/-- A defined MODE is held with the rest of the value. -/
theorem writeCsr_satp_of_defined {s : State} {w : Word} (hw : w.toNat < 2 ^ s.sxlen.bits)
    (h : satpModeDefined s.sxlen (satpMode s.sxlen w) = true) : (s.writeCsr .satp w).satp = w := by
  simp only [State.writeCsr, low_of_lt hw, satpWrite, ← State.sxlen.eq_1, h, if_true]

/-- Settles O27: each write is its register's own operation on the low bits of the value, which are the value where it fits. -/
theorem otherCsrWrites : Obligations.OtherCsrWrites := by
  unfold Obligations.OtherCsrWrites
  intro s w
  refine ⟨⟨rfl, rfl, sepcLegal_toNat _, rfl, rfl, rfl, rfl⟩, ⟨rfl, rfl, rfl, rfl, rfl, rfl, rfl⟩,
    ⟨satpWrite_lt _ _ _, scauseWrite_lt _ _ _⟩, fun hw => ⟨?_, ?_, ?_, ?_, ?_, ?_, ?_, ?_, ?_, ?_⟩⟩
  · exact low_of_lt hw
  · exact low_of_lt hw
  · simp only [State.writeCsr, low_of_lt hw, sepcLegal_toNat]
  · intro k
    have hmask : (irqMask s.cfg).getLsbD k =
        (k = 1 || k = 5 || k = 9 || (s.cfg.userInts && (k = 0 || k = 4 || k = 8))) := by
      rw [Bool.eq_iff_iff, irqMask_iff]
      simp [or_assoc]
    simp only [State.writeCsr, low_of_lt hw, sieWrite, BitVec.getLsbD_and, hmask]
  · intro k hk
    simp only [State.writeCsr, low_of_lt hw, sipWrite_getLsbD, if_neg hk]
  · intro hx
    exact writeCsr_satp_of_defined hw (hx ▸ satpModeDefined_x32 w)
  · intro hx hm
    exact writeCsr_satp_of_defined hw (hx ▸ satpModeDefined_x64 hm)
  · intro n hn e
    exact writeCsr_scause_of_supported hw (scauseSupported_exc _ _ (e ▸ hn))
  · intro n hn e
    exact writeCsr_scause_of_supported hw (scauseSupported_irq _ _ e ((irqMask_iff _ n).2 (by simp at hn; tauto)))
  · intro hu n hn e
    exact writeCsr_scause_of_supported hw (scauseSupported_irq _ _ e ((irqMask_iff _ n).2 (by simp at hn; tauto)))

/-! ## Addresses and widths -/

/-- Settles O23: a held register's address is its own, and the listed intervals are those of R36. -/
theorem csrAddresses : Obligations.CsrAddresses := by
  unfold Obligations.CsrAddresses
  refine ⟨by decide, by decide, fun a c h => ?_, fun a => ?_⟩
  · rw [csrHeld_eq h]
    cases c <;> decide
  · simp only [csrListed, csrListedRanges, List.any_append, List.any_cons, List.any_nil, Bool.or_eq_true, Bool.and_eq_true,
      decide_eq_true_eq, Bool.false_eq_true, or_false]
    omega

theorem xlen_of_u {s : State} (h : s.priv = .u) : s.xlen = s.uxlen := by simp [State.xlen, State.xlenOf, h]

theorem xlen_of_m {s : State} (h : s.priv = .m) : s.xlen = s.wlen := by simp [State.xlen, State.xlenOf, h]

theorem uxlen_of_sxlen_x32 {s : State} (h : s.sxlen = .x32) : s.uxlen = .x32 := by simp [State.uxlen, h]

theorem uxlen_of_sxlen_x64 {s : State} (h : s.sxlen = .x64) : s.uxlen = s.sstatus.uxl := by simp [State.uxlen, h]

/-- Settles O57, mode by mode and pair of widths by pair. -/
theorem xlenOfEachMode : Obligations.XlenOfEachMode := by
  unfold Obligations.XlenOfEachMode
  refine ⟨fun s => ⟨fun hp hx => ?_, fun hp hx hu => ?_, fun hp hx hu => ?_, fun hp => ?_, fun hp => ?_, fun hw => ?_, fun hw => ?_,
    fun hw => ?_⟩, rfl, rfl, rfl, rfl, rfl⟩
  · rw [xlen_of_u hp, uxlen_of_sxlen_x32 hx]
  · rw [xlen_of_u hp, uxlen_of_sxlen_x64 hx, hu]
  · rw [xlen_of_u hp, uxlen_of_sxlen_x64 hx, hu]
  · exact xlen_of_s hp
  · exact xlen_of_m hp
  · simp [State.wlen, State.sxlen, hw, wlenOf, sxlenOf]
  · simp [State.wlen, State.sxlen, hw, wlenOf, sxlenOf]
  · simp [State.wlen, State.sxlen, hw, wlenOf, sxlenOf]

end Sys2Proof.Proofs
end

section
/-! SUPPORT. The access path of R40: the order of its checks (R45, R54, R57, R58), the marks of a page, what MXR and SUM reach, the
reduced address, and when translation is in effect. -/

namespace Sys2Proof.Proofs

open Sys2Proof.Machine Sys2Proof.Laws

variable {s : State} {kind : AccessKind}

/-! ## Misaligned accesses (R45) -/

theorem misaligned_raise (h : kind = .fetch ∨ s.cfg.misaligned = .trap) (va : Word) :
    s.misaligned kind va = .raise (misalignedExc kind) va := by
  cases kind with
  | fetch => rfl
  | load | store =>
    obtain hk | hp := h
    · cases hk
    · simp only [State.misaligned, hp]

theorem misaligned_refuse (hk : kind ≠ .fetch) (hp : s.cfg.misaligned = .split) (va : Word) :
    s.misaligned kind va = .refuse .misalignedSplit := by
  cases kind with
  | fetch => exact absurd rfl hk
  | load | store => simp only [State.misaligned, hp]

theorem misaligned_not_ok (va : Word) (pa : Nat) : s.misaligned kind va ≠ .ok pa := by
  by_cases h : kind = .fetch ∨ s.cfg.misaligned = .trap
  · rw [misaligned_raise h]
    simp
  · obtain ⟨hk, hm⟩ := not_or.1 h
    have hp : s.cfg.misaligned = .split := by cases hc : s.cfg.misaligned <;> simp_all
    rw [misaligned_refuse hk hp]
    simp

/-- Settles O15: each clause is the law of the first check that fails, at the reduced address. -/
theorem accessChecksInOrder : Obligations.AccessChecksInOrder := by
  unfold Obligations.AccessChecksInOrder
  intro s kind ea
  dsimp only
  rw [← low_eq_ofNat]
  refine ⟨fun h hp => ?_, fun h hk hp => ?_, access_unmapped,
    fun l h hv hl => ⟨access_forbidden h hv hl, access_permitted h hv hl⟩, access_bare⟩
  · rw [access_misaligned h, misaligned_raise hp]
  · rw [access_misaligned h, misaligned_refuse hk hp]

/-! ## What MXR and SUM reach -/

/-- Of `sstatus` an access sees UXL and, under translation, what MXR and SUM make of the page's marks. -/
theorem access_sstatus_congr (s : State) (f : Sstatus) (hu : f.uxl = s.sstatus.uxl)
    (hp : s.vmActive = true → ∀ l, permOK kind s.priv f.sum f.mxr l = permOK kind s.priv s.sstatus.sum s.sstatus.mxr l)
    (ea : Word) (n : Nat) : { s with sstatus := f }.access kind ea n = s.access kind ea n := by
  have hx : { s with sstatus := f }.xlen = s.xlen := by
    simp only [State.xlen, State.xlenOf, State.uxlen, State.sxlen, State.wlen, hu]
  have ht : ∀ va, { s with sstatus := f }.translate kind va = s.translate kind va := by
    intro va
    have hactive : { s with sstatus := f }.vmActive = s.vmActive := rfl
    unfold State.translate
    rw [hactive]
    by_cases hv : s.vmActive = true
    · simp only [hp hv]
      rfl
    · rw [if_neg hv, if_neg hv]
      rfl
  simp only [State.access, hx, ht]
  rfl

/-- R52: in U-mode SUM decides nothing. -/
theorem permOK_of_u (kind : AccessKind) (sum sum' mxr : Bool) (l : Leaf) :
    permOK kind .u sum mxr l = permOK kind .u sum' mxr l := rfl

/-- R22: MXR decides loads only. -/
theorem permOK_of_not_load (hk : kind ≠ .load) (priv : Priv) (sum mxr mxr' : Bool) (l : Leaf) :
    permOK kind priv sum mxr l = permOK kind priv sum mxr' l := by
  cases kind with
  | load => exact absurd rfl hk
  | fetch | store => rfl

━━━━━━━━━━━━━━━━━━━━━━━━━━━━━━

**Exercise aim**: Taking the lines above, repeat exactly those from the line that contains "decide_eq_true_eq, Bool.false_eq_true, or_false]" through the line that contains "s.wlen := by simp [State.xlen, State.xlenOf, h]", and both of those lines as well. Include nothing else.

**Answer section**:
      decide_eq_true_eq, Bool.false_eq_true, or_false]
    omega

theorem xlen_of_u {s : State} (h : s.priv = .u) : s.xlen = s.uxlen := by simp [State.xlen, State.xlenOf, h]

theorem xlen_of_m {s : State} (h : s.priv = .m) : s.xlen = s.wlen := by simp [State.xlen, State.xlenOf, h]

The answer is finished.